/-- A quarter of a vector register. -/
def isQuarter : RegId → Bool
  | .q _ _ => true
  | _ => false

/-- Why a bundle cannot issue yet: its operands, or the state a unit is in (R35, R36, R45, R49, R54, R124, R129, R132,
R133). -/
inductive Hold where
  | bubble | operand | vector | queueFull | batchPending | drainsOut | swapFill | mPort | ureqs | vUnit
deriving DecidableEq, Repr

/-- The first stall that applies in cycle `cyc`, in the order of the table "Stall causes" (R320). -/
def bundleHold (t : Tile) (cyc : Nat) (b : Bun) : Option Hold :=
  let m := opOr .nop t.regs b.m
  let o := opOr .nop t.regs b.t
  let u := trussOf t ((tTruss o).getD false)
  let isDrain : Bool := match o with | .tdrn .. => true | _ => false
  let isRow : Bool := match o with | .trow .. => true | _ => false
  let isSwap : Bool := match o with | .tswp .. => true | _ => false
  let isUreq : Bool := match m with | .ureq _ => true | _ => false
  if cyc < t.seq.free then some .bubble
  else if (waitsFor t cyc b).any (fun g => !isQuarter g) then some .operand
  else if !(waitsFor t cyc b).isEmpty then some .vector
  else if (tTruss o).isSome ∧ !isDrain ∧ u.blocked then some .queueFull
  else if isRow ∧ u.pending.isSome then some .batchPending
  else if isDrain ∧ !u.drains.isEmpty then some .drainsOut
  else if isSwap ∧ u.filling then some .swapFill
  else if usesMPort m ∧ (t.truss0.filling ∨ t.truss1.filling ∨ cyc < t.seq.mFree) then some .mPort
  else if isUreq ∧ 16 ≤ t.xfer.ureqs.length then some .ureqs
  else if opOr .nop t.regs b.v ≠ .nop ∧ cyc < t.seq.vFree then some .vUnit
  else none

/-- The sticky flag a structural stall sets (R45, R49). -/
def holdFlag (t : Tile) : Hold → Tile
  | .queueFull => setInt t bitOqStall
  | .swapFill => setInt t bitWswapStall
  | _ => t

/-- The fault an executing bundle takes at issue: a bad address (0x04), an uncorrectable store word read by the M slot
(0x02), or a reported store or parity error (R61). -/
def issueFault (cx : Ctx) (i : Issue) (t : Tile) (b : Bun) : Option Nat :=
  let m := opOr .nop t.regs b.m
  let badRow := match opOr .nop t.regs b.t with
    | .trow one aA aS sS cnt => !batchInStore (batchOf t one aA aS sS cnt)
    | _ => false
  let rowBad := match opOr .nop t.regs b.t with
    | .trow one aA aS sS cnt =>
      let u := trussOf t one
      u.active.isNone && chunkPoisoned t { u with active := some (batchOf t one aA aS sS cnt) }
    | _ => false
  if addrFaultM cx t m || badRow then some 4
  else if (mRanges t m).any (fun x => x.2.2 && poisonedIn t x.1 x.2.1) || rowBad || i.err.storeUncorr then some 2
  else if i.err.parity then some 6
  else none

/-- The latency a bundle has by R54 and R114 alone: the last of its executing slots to complete (R327). -/
def fixedLatency (csrw : Bool) (m : MOp) (sn : Nat) (ws : List TWr) : Nat :=
  let w := ws.foldl (fun n x => max n x.lat) (if csrw then 2 else 0)
  match m with
  | .sts .. => max w 1
  | .stv _ _ (.quarter _) _ => max w 1
  | .stv _ _ .full _ => max w 4
  | .wfill .. => max w sn
  | _ => w

/-- An operation completes when its schedule, its truss or the M port lets it, not by its latency alone (R114). -/
def timedOp (m : MOp) (o : TOp) : Bool :=
  (match m with | .wfill .. => true | .sarm .. => true | .ureq .. => true | _ => false) ||
    match o with | .trow .. => true | .tdrn .. => true | _ => false

/-- The bundle at `pc` lies in the enabled wait range (R320). -/
def inWaitRange (t : Tile) (pc : Nat) : Bool :=
  let w := t.inst.waitRange
  w.getLsbD 31 && decide ((w.extractLsb' 0 14).toNat ≤ pc) && decide (pc ≤ (w.extractLsb' 16 14).toNat)

/-- The stall cycles of an issue as their causes count: within the wait range every cycle, the issue's too, has cause 11
(R320). -/
def stallCauses (t : Tile) (pc : Nat) (i : Issue) : List (BitVec 4 × Nat) :=
  if inWaitRange t pc then [(11, (i.stalls.foldl (fun n s => n + s.2) 0) + 1)] else i.stalls

/-- `n` stall cycles of a cause counted by the events (R324). -/
def countStall (cause n : Nat) (t : Tile) : Tile := bumpFor n (0x010 + cause) 1 (bumpFor n 0x010 1 t)

/-- The stall cycles counted by the events. -/
def countStalls (ss : List (BitVec 4 × Nat)) (t : Tile) : Tile := ss.foldl (fun u s => countStall s.1.toNat s.2 u) t

/-- The cause of a cycle in which BEAT waits to retire: the bundle at RR is the one after it (R320). -/
def beatCause (t : Tile) : BitVec 4 := if inWaitRange t t.seq.pc then 11 else 12

/-- The cycles lost to bank conflicts, which count whatever cause R320 gives them in the wait range (R42). -/
def countConflicts (n : Nat) (t : Tile) : Tile :=
  if n = 0 then t
  else
    setInt (bumpFor n 0x040 1 { t with csr := { t.csr with bankConflicts := satInc t.csr.bankConflicts n } }) bitBankConflict

/-- The stall cycles of an issue that a bank conflict caused. -/
def conflictCycles (ss : List (BitVec 4 × Nat)) : Nat := ss.foldl (fun n s => if s.1 = 9 then n + s.2 else n) 0

/-- The correction that a fetch met (R39). -/
def countImem (i : Issue) (pc : Nat) (t : Tile) : Tile :=
  if i.err.imemCorr then
    setInt { t with csr := { t.csr with
      imemCorrected := satInc t.csr.imemCorrected 1, imemLast := BitVec.ofNat 14 pc } } bitImemCorr
  else t

/-- The correction that a bundle's store reads met (R41). -/
def countStore (i : Issue) (t : Tile) : Tile :=
  match i.err.storeCorr with
  | none => t
  | some o =>
    setInt (bump 0x042 1 { t with csr := { t.csr with
      storeCorrected := satInc t.csr.storeCorrected 1, storeLast := o } }) bitStoreCorr

/-- The suppressed slots that carry an operation, C, M, T, V from the top bit (R329). -/
def suppressedBits (r : Regs) (b : Bun) : Nat :=
  let f {α : Type} [DecidableEq α] (n : α) (s : Slot α) : Nat := b2n (decide (s.dec ≠ .op n) && !executes r s.pred)
  8 * f COp.nop b.c + 4 * f MOp.nop b.m + 2 * f TOp.nop b.t + f VOp.nop b.v

/-- The number of set bits of a 4-bit value. -/
def pop4 (v : Nat) : Nat := v % 2 + v / 2 % 2 + v / 4 % 2 + v / 8 % 2

/-- The sampling engine at a bundle's issue (R325–R327). -/
def sampleIssue (cx : Ctx) (i : Issue) (pc : Nat) (w : Bundle) (b : Bun) (r : Regs) (lat : Nat) (timed : Bool)
    (ss : List (BitVec 4 × Nat)) (t : Tile) : Tile :=
  let t1 := if sampMode t = 1 then selectStep t 1 1 else t
  if !t1.inst.selWait then t1 else
  let atRR := ss.filter (fun s => s.1 ≠ 1)
  let rec_ : SampleRec :=
    { beatLo := cx.beat.setWidth 32, pc := BitVec.ofNat 14 pc
      ops := w.extractLsb' 122 6 ++ w.extractLsb' 90 6 ++ w.extractLsb' 58 6 ++ w.extractLsb' 26 6
      suppressed := BitVec.ofNat 4 (suppressedBits r b)
      cause := match atRR.getLast? with | some s => s.1 | none => 0
      stallCycles := min (atRR.foldl (fun n s => n + s.2) 0) 0xFFFF, issueCycle := i.cycle
      trigger := if sampMode t1 = 2 then t1.inst.sampCtrl.extractLsb' 32 10 else 0, fixedLatency := lat, timed := timed }
  { t1 with inst := { t1.inst with selWait := false, inProgress := some rec_ } }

## To do
Read through the entries above, and wherever a line holds the string "operation", copy it.

## Exercise output
/-- An operation completes when its schedule, its truss or the M port lets it, not by its latency alone (R114). -/
/-- The suppressed slots that carry an operation, C, M, T, V from the top bit (R329). -/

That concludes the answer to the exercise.